Exposing Results to Agents
The final agent can then have access to:
- Query / summary tools: Runs a structured query over the precomputed summary table (filter, group, sort, limit) and returns a bounded result. Used for questions like "which release improved most?" and "rank neighborhoods by match rate."
- Widget tools: Return interactive charts/maps the agent can embed and share, instead of streaming raw data.
- Inspect tool: Returns a one-row schema summary (row count, column count, column names) for quick validation.

Fused Canvas then exposes all of these UDFs through an MCP Server that can be easily passed to any Agent / LLM. Each UDF has a short description explaining what it does, which parameters it takes and what it returns:
{
"udf_name": "query_release_summary",
"link": "https://udf.ai/<canvas_id>/<udf-name>/run",
"description": "Query the Overture release summary data for Philadelphia neighborhoods across Overture releases using DuckDB SQL. The data is aliased as table 't'.",
"parameters": {
"bounds_map": "str"
}
}
The Fused Canvas itself becomes a shared MCP server, a single source of truth for data tools that any agent can call.

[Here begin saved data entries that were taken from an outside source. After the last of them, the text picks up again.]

-- ==== Sys2Proof/Certificates/Slice0/Obligations.lean ====
section
/-! DEFINITION. The statements for the provers, from the spec's numbered rules. -/

open Sys2Proof Sys2Proof.Machine

/-! ### Encoding -/

/-- Each instruction has one word and each word at most one instruction, at every operand value (R53, R55). -/
def Obligations.DecodeInvertsEncode : Prop :=
  ∀ (w : Cmd) (i : Instr), decode w = .ok i ↔ encode i = w

/-- R55, its eight answers, as arithmetic on the word: seven commands with their operand, or illegal, and an illegal word is
executed as `raise IllegalCommand` with no state change. -/
def Obligations.DecodeAnswersOneOfEight : Prop :=
  ∀ w : Cmd,
    (w.toNat = 0x1000 → decode w = .ok .nop) ∧
    (w.toNat = 0x1100 → decode w = .ok .clr) ∧
    (w.toNat / 256 = 0x20 → decode w = .ok (.keyb (BitVec.ofNat 8 w.toNat))) ∧
    (w.toNat / 256 = 0x21 → decode w = .ok (.ctrb (BitVec.ofNat 8 w.toNat))) ∧
    (w.toNat = 0x3000 → decode w = .ok .go) ∧
    (w.toNat = 0x4000 → decode w = .ok .rdst) ∧
    (w.toNat / 8 = 0x4100 / 8 → decode w = .ok (.rdch (BitVec.ofNat 3 w.toNat))) ∧
    (w.toNat ∉ [0x1000, 0x1100, 0x3000, 0x4000] → w.toNat / 256 ≠ 0x20 → w.toNat / 256 ≠ 0x21 →
      w.toNat / 8 ≠ 0x4100 / 8 →
      (∃ e, decode w = .error e) ∧ ∀ s : State, execWord w s = .next { s with rsps := s.rsps ++ [0x0200#16] })

/-- R53: a word selects the one row of the instruction it decodes to, and an illegal word selects no row; so the seven rows
are disjoint. -/
def Obligations.OpcodeRowsAreDisjoint : Prop :=
  ∀ w : Cmd, opcodeTable.filter (fun r => r.selects w) =
    match decode w with
    | .ok i => [i.row]
    | .error _ => []

/-- R53, R60: words written out bit by bit from the encodings decode to what they stand for. A sanity statement. -/
def Obligations.SampleWordsDecode : Prop :=
  decode 0b0001000000000000#16 = .ok .nop ∧ decode 0b0001000100000000#16 = .ok .clr ∧
  decode 0b0010000000110001#16 = .ok (.keyb 0x31#8) ∧ decode 0b0010000111111110#16 = .ok (.ctrb 0xFE#8) ∧
  decode 0b0011000000000000#16 = .ok .go ∧ decode 0b0100000000000000#16 = .ok .rdst ∧
  decode 0b0100000100000101#16 = .ok (.rdch 5#3)

/-! ### A step -/

/-- A step runs the decoded instruction: the host's next word, when it decodes to `i`, has the effect of `exec i`, with the
word taken off the host's list (R9, R40). The list of moves is the model's form of the command stream (log entry 2). -/
def Obligations.StepRunsDecodedCommand : Prop :=
  ∀ (s : State) (w : Cmd) (rest : List HostMove) (i : Instr), s.resetSeen = true → s.moves = .command w :: rest →
    decode w = .ok i → step s = exec i { s with moves := rest }

/-- R9, R24: what a command word does is the engine's own step, a function of `KEY_MAX`, the six elements and the word, with the
word taken off the host's list and the response handed to the host; the parameter is whatever the state around the engine
carries, for every value of it, and the rest of the command stream is not looked at. -/
def Obligations.StepIsTheEngineStep : Prop :=
  ∀ (c : Config) (e : Engine) (w : Cmd) (rest : List HostMove) (rs : List Rsp),
    step { toEngine := e, cfg := c, resetSeen := true, moves := .command w :: rest, rsps := rs } =
      .next { toEngine := (engineStep c e w).1, cfg := c, resetSeen := true, moves := rest,
              rsps := rs ++ [(engineStep c e w).2] }

/-- A word placed by `withFetchWord` is what the very next step runs. The model's own interface (log entry 2). -/
def Obligations.PlacedWordRunsNext : Prop :=
  ∀ (s : State) (i : Instr), step (s.withFetchWord 16 (encode i).toNat) = exec i { s with resetSeen := true }

/-- R56: a word with an unassigned opcode, whatever its operand and whatever the state, is answered 0x0200 and changes no
state element. -/
def Obligations.UnassignedOpcodeFaults : Prop :=
  ∀ (s : State) (w : Cmd) (rest : List HostMove), s.resetSeen = true → s.moves = .command w :: rest →
    w.toNat / 256 ∉ [0x10, 0x11, 0x20, 0x21, 0x30, 0x40, 0x41] →
    step s = .next { s with moves := rest, rsps := s.rsps ++ [0x0200#16] }

/-- R58: an assigned opcode with a reserved operand is answered 0x0200 and changes no state element: format Z with a
non-zero operand byte, `RDCH` with a bit of imm[7:3] set, and `RDCH` with index 6 or 7, which decodes all the same. Format B
has no reserved value. -/
def Obligations.ReservedOperandFaults : Prop :=
  (∀ (s : State) (w : Cmd) (rest : List HostMove), s.resetSeen = true → s.moves = .command w :: rest →
    (w.toNat / 256 ∈ [0x10, 0x11, 0x30, 0x40] ∧ w.toNat % 256 ≠ 0) ∨ (w.toNat / 256 = 0x41 ∧ 5 < w.toNat % 256) →
    step s = .next { s with moves := rest, rsps := s.rsps ++ [0x0200#16] }) ∧
  (∀ w : Cmd, (w.toNat / 256 ∈ [0x10, 0x11, 0x30, 0x40] ∧ w.toNat % 256 ≠ 0) ∨ (w.toNat / 256 = 0x41 ∧ 7 < w.toNat % 256) →
    ∃ e, decode w = .error e) ∧
  (∀ w : Cmd, w.toNat / 8 = 0x4100 / 8 → ∃ idx, decode w = .ok (.rdch idx)) ∧
  (∀ w : Cmd, w.toNat / 256 ∈ [0x20, 0x21] → ∃ i, decode w = .ok i)

/-- R191: between host moves the engine's state does not change. -/
def Obligations.NothingHappensBetweenMoves : Prop :=
  ∀ s : State, s.moves = [] → step s = .next s

/-- R180, R23: reset, at any time, before or after the first one, puts every element at its reset value, every byte of both
buffers reads 0x00, STATUS is 0x00, no response is issued. -/
def Obligations.ResetZeroisesEverything : Prop :=
  ∀ (s : State) (rest : List HostMove), s.moves = .reset :: rest →
    ∃ t, step s = .next t ∧ t.klen = 0 ∧ t.kovf = false ∧ t.ctr = 0#64 ∧ t.valid = false ∧ t.status = 0x00#8 ∧
      (∀ a, t.readByte .key a = 0x00#8) ∧ (∀ a, t.readByte .code a = 0x00#8) ∧ t.toEngine = Engine.reset ∧
      t.cfg = s.cfg ∧ t.resetSeen = true ∧ t.moves = rest ∧ t.rsps = s.rsps

/-- R183, U1: a command issued before the first reset has no defined outcome, and the model refuses it by name (the model's
choice among the spec's treatments, log entry 4). -/
def Obligations.CommandBeforeFirstResetIsRefused : Prop :=
  ∀ (s : State) (w : Cmd) (rest : List HostMove), s.resetSeen = false → s.moves = .command w :: rest →
    step s = .refused .beforeFirstReset

/-- R9: the outcome of a command word is a function of the parameter, the six elements and the word alone: two engines alike
in these, whatever their hosts have sent or been told before, end alike and answer with the same word. -/
def Obligations.OutcomeDependsOnElementsAndWord : Prop :=
  ∀ (s₁ s₂ : State) (w : Cmd) (rest₁ rest₂ : List HostMove), s₁.resetSeen = true → s₂.resetSeen = true →
    s₁.cfg = s₂.cfg → s₁.toEngine = s₂.toEngine → s₁.moves = .command w :: rest₁ → s₂.moves = .command w :: rest₂ →
    ∃ t₁ t₂ r, step s₁ = .next t₁ ∧ step s₂ = .next t₂ ∧ t₁.toEngine = t₂.toEngine ∧
      t₁.rsps = s₁.rsps ++ [r] ∧ t₂.rsps = s₂.rsps ++ [r] ∧ t₁.moves = rest₁ ∧ t₂.moves = rest₂ ∧
      t₁.cfg = s₁.cfg ∧ t₂.cfg = s₂.cfg

/-- R171: after the first reset no number of host moves ever stops the engine. -/
def Obligations.EngineNeverStops : Prop :=
  ∀ (n : Nat) (s : State), s.resetSeen = true → ∃ t, runSteps n s = .next t ∧ t.resetSeen = true

/-- R54: in a good state every one of the 65,536 words is answered by one response word of the listed set, bits 15:12 zero,
data zero on a fault. -/
def Obligations.EveryResponseIsProducible : Prop :=
  ∀ (s : State) (w : Cmd) (rest : List HostMove), Good s → s.moves = .command w :: rest →
    ∃ t r, step s = .next t ∧ t.rsps = s.rsps ++ [r] ∧ r ∈ producible ∧ r.toNat / 4096 = 0 ∧
      (rspFault r ≠ 0#4 → rspData r = 0x00#8)

/-! ### The commands -/

/-- R70: `NOP` answers 0x0000 in every state and changes nothing. Its word has a zero operand byte or is illegal. -/
def Obligations.NopChangesNothing : Prop :=
  encode .nop = 0x1000#16 ∧ (∀ w : Cmd, w.toNat / 256 = 0x10 → w.toNat % 256 ≠ 0 → ∃ e, decode w = .error e) ∧
    ∀ s : State, exec .nop s = .next { s with rsps := s.rsps ++ [0x0000#16] }

/-- R71: `CLR` answers 0x0000 and leaves the reset state; every byte of both buffers reads 0x00. -/
def Obligations.ClrGivesTheResetState : Prop :=
  encode .clr = 0x1100#16 ∧ (∀ w : Cmd, w.toNat / 256 = 0x11 → w.toNat % 256 ≠ 0 → ∃ e, decode w = .error e) ∧
    ∀ s : State, ∃ t, exec .clr s = .next t ∧ t.rsps = s.rsps ++ [0x0000#16] ∧
    t.klen = 0 ∧ t.kovf = false ∧ t.ctr = 0#64 ∧ t.valid = false ∧ (∀ a, t.readByte .key a = 0x00#8) ∧
    (∀ a, t.readByte .code a = 0x00#8) ∧ t.toEngine = Engine.reset ∧ t.cfg = s.cfg ∧ t.moves = s.moves ∧
    t.resetSeen = s.resetSeen

/-- R80: `KEYB b` with room stores `b` at the first free index and counts it; every other byte and element is unchanged. With
the buffer full it sets `KOVF`, answers 0x0400 and changes nothing else. -/
def Obligations.KeybAppendsOrOverflows : Prop :=
  ∀ (b : Byte) (s : State), s.key.wf →
    (encode (.keyb b)).toNat = 0x2000 + b.toNat ∧
    (s.klen < s.cfg.keyMax →
      ∃ t, exec (.keyb b) s = .next t ∧ t.readByte .key s.klen = b ∧
        (∀ a, a ≠ s.pushIndex → t.readByte .key a = s.readByte .key a) ∧ t.klen = s.klen + 1 ∧
        t.kovf = s.kovf ∧ t.ctr = s.ctr ∧ t.code = s.code ∧ t.valid = s.valid ∧ t.cfg = s.cfg ∧
        t.resetSeen = s.resetSeen ∧ t.moves = s.moves ∧ t.rsps = s.rsps ++ [0x0000#16]) ∧
    (s.cfg.keyMax ≤ s.klen →
      exec (.keyb b) s = .next { s with kovf := true, rsps := s.rsps ++ [0x0400#16] })

/-- R81: `CTRB b` shifts `b` into the counter from the low end, the old top byte is lost; it cannot fault and changes nothing
else. -/
def Obligations.CtrbShiftsOneByteIn : Prop :=
  ∀ (b : Byte) (s : State), (encode (.ctrb b)).toNat = 0x2100 + b.toNat ∧
    exec (.ctrb b) s =
      .next { s with ctr := BitVec.ofNat 64 (s.ctr.toNat * 256 + b.toNat), rsps := s.rsps ++ [0x0000#16] }

/-- R90: `GO` with no usable secret wipes all six elements and answers 0x0100; every byte of both buffers reads 0x00. -/
def Obligations.GoWithoutSecretWipes : Prop :=
  encode .go = 0x3000#16 ∧ (∀ w : Cmd, w.toNat / 256 = 0x30 → w.toNat % 256 ≠ 0 → ∃ e, decode w = .error e) ∧
    ∀ s : State, s.klen = 0 ∨ s.kovf = true →
    ∃ t, exec .go s = .next t ∧ t.rsps = s.rsps ++ [0x0100#16] ∧ t.klen = 0 ∧ t.kovf = false ∧ t.ctr = 0#64 ∧
      t.valid = false ∧ (∀ a, t.readByte .key a = 0x00#8) ∧ (∀ a, t.readByte .code a = 0x00#8) ∧
      t.toEngine = Engine.reset ∧ t.cfg = s.cfg ∧ t.moves = s.moves ∧ t.resetSeen = s.resetSeen

/-- R93, R91: `GO` with any secret of at least one byte and no overflow writes the six bytes of `HOTP(KEY[0 .. KLEN), CTR)`,
sets `VALID`, wipes its inputs and answers 0x0000; and `HOTP` is the composition of R91, the serialised counter the message of
the HMAC, its 20-byte digest the input of the truncation, stage by stage. -/
def Obligations.GoProducesTheCode : Prop :=
  (∀ (k : List Byte) (c : Word64), hotpDigest k c = hmacSha1 k (counterMsg c) ∧ (hotpDigest k c).length = 20 ∧
    hotp k c = truncateDigest (hotpDigest k c) ∧
    hotp k c = decFmt (mod1m (mask31 (extract (hotpDigest k c) (offsel (hotpDigest k c)))))) ∧
  ∀ s : State, s.code.wf → 1 ≤ s.klen → s.kovf = false →
    ∃ t, exec .go s = .next t ∧
      (∀ i, i < 6 → t.readByte .code i =
        byteAt (hotp ((List.range s.klen).map fun a => s.readByte .key a) s.ctr) i) ∧
      (∀ a, 6 ≤ a → t.readByte .code a = s.readByte .code a) ∧ t.valid = true ∧ (∀ a, t.readByte .key a = 0x00#8) ∧
      t.klen = 0 ∧ t.kovf = false ∧ t.ctr = 0#64 ∧ t.cfg = s.cfg ∧ t.resetSeen = s.resetSeen ∧ t.moves = s.moves ∧
      t.rsps = s.rsps ++ [0x0000#16]

/-- R90 (corner cases), R37: two `GO` in a row, the second always faults `InvalidSecret` and leaves the reset state. -/
def Obligations.SecondGoAlwaysFaults : Prop :=
  ∀ s : State, ∃ t u, exec .go s = .next t ∧ exec .go t = .next u ∧ u.rsps = t.rsps ++ [0x0100#16] ∧
    u.toEngine = Engine.reset

/-- R140, R18: `RDST` answers the status byte, bit 0 `VALID`, bit 1 key not empty, bit 2 `KOVF`, bits 15:3 zero, and changes
nothing. -/
def Obligations.RdstReportsStatus : Prop :=
  encode .rdst = 0x4000#16 ∧ (∀ w : Cmd, w.toNat / 256 = 0x40 → w.toNat % 256 ≠ 0 → ∃ e, decode w = .error e) ∧
    ∀ s : State,
    exec .rdst s = .next { s with rsps := s.rsps ++
      [BitVec.ofNat 16 (4 * s.kovf.toNat + 2 * (decide (s.klen ≠ 0)).toNat + s.valid.toNat)] }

These tools can be called from any client.
This is the agentic development workflow: data engineers write UDFs that shrink the world, and every team — from analysts to product managers — asks questions through whatever interface they prefer. The answers are always interactive, always current, and always shareable.

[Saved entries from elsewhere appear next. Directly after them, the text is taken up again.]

section
/-! SUPPORT. A run that no step of it can stop, as an induction packaged once; the step of an engine that has been reset; `STATUS`
after reset (R23). -/

namespace Sys2Proof.Machine

/-- Where every state with a property steps to a next state that has it too, no number of steps stops. -/
theorem exists_runSteps_of_step {P : State → Prop} (hstep : ∀ s, P s → ∃ t, step s = .next t ∧ P t) (n : Nat) {s : State}
    (hs : P s) : ∃ t, runSteps n s = .next t ∧ P t := by
  induction n generalizing s with
  | zero => exact ⟨s, runSteps_zero s, hs⟩
  | succ n ih =>
    obtain ⟨u, hu, hPu⟩ := hstep s hs
    rw [runSteps_succ_of_step n hu]
    exact ih hPu

/-- Whatever the host does, an engine that has been reset ends in a next state, and reset has still been seen (R171, R183). -/
theorem exists_step_of_resetSeen (s : State) (hr : s.resetSeen = true) : ∃ t, step s = .next t ∧ t.resetSeen = true := by
  match hm : s.moves with
  | [] => exact ⟨_, step_idle s hm, hr⟩
  | .reset :: rest => exact ⟨_, step_reset s hm, applyReset_resetSeen _⟩
  | .command w :: rest => exact ⟨_, step_word s hm hr, (answered_resetSeen _ _).trans hr⟩

theorem status_reset : Engine.reset.status = 0x00#8 := by decide

end Sys2Proof.Machine
end

section
/-! The statements on reset, on the host's moves, and on an engine that never stops (R171, R180 to R191). -/

namespace Sys2Proof.Machine

/-- Settles O13: the step of an engine that has been reset never stops and keeps that premise (`exists_step_of_resetSeen`). -/
theorem engineNeverStops : Obligations.EngineNeverStops := fun n _ hr => exists_runSteps_of_step exists_step_of_resetSeen n hr

/-- Settles O9: with no move to come the step is idle. -/
theorem nothingHappensBetweenMoves : Obligations.NothingHappensBetweenMoves := step_idle

/-- Settles O10: reset zeroises the engine (`step_reset`), which is the reset state, and hands the host nothing. -/
theorem resetZeroisesEverything : Obligations.ResetZeroisesEverything := by
  intro s rest hm
  exact ⟨_, step_reset s hm, zeroise_klen _, zeroise_kovf _, zeroise_ctr _, zeroise_valid _, status_reset,
    readByte_zeroise _ .key, readByte_zeroise _ .code, zeroise_eq_reset _, applyReset_cfg _, applyReset_resetSeen _,
    applyReset_moves _, applyReset_rsps _⟩

/-- Settles O11: the step asks whether reset has been seen before it looks at the word. -/
theorem commandBeforeFirstResetIsRefused : Obligations.CommandBeforeFirstResetIsRefused :=
  fun s _ _ hr hm => step_refused s hm hr

/-- Settles O27: in the reset state `KEYB` has room because `KEY_MAX` is at least 20, `GO` finds no secret, and `RDCH` finds no
Code. -/
theorem outcomesInTheResetState : Obligations.OutcomesInTheResetState := by
  intro c hc
  refine ⟨⟨_, exec_nop _, rfl⟩, ⟨_, exec_clr _, rfl⟩, fun b => ?_, fun b => ⟨_, exec_eq _ (.ctrb b), rfl⟩,
    ⟨_, exec_go_unusable (.inl rfl), rfl⟩, ⟨_, exec_rdst _, congrArg (fun d => [okWord d]) status_reset⟩,
    fun idx hidx => ⟨_, exec_rdch idx _, ?_⟩⟩
  · have hroom : 0 < c.keyMax := by omega
    exact ⟨_, exec_keyb_room b hroom, rfl, rfl⟩
  · rw [rdch_snd, if_neg (Nat.not_lt.mpr hidx)]
    rfl

end Sys2Proof.Machine
end
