-- ==== Sys2Proof/Syntax.lean ====
section
/-! DEFINITION. The instructions as the program and the opcode table name them: operand codes (R57, R60), the
six formats and the pair word (R56, R61, R35), and the inductive Instr with one constructor per row of the
opcode table. -/

namespace Sys2Proof

/-- The special operands of R60. -/
inductive Special where
  | lane | warp | team | core | exec | zero | ctx | cluster | quad | die | blk | corder | twarp | lmlt | ones
  deriving DecidableEq, Repr

/-- What a 9-bit operand code names (R57). A predicate field of R106 reads as v0 to v15: the instruction that
holds it takes the number as a predicate's. -/
inductive Operand where
  | v (n : Fin 256)
  | s (n : Fin 128)
  | imm (n : Fin 32)
  | fp (n : Fin 16)
  | sp (x : Special)
  | none
  deriving DecidableEq, Repr

/-- The common fields of an instruction word but for its opcode (R56). -/
structure Ctl where
  /-- bit 63, the switch marker -/
  sw : Bool
  /-- bit 62, guard enable -/
  g  : Bool
  /-- bits 61:58, the guard predicate -/
  gp : BitVec 4
  /-- bit 57, the sense -/
  n  : Bool
  deriving DecidableEq, Repr

/-- Format V (R61). -/
structure VFields where
  d : Operand
  a : Operand
  b : Operand
  c : Operand
  ty : BitVec 4
  minor : BitVec 5
  mod : BitVec 4
  deriving DecidableEq, Repr

/-- Format K (R61). -/
structure KFields where
  d : Operand
  func : BitVec 8
  imm : Word
  deriving DecidableEq, Repr

/-- Format M (R61). -/
structure MFields where
  data : Operand
  greg : BitVec 3
  off : Operand
  imm12 : BitVec 12
  size : BitVec 3
  hint : BitVec 3
  order : BitVec 2
  scope : BitVec 4
  minor : BitVec 4
  deriving DecidableEq, Repr

/-- Format C (R61). -/
structure CFields where
  src : Operand
  func : BitVec 8
  target : Word
  deriving DecidableEq, Repr

/-- Format E (R61). -/
structure EFields where
  d : Operand
  a : Operand
  b : Operand
  fold : BitVec 6
  func : BitVec 16
  deriving DecidableEq, Repr

/-- Format X (R61). -/
structure XFields where
  q : BitVec 4
  ap : BitVec 7
  bp : BitVec 7
  lp : BitVec 7
  mt : BitVec 8
  func : BitVec 16
  deriving DecidableEq, Repr

/-- The two halves of a pair word (R35); z is bit 0, which R68 wants zero. -/
structure PairFields where
  opA : BitVec 4
  dA : BitVec 7
  aA : BitVec 7
  bA : BitVec 8
  opB : BitVec 4
  dB : BitVec 7
  aB : BitVec 7
  bB : BitVec 8
  z : BitVec 1
  deriving DecidableEq, Repr

/-- The fields below the opcode, by format (R61). -/
inductive Body where
  | v (f : VFields)
  | k (f : KFields)
  | m (f : MFields)
  | c (f : CFields)
  | e (f : EFields)
  | x (f : XFields)
  | p (f : PairFields)
  deriving DecidableEq, Repr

Connecting MCP Server to AI
We can now connect our MCP server to any chatbot. The below images show us asking questions regarding our Overture building data set for all the releases. It fetches and processes the data and then gives us the answer. Try it out

If you're logged in to Fused, you can now connect your Canvas MCP server to external agents like Claude Code, ChatGPT, or your own custom AI frontend. Just point your client at the Canvas MCP endpoint, authenticate, and the agent will be able to discover and call the same scoped tools (query, inspect, and widget UDFs) to answer questions and render shareable outputs.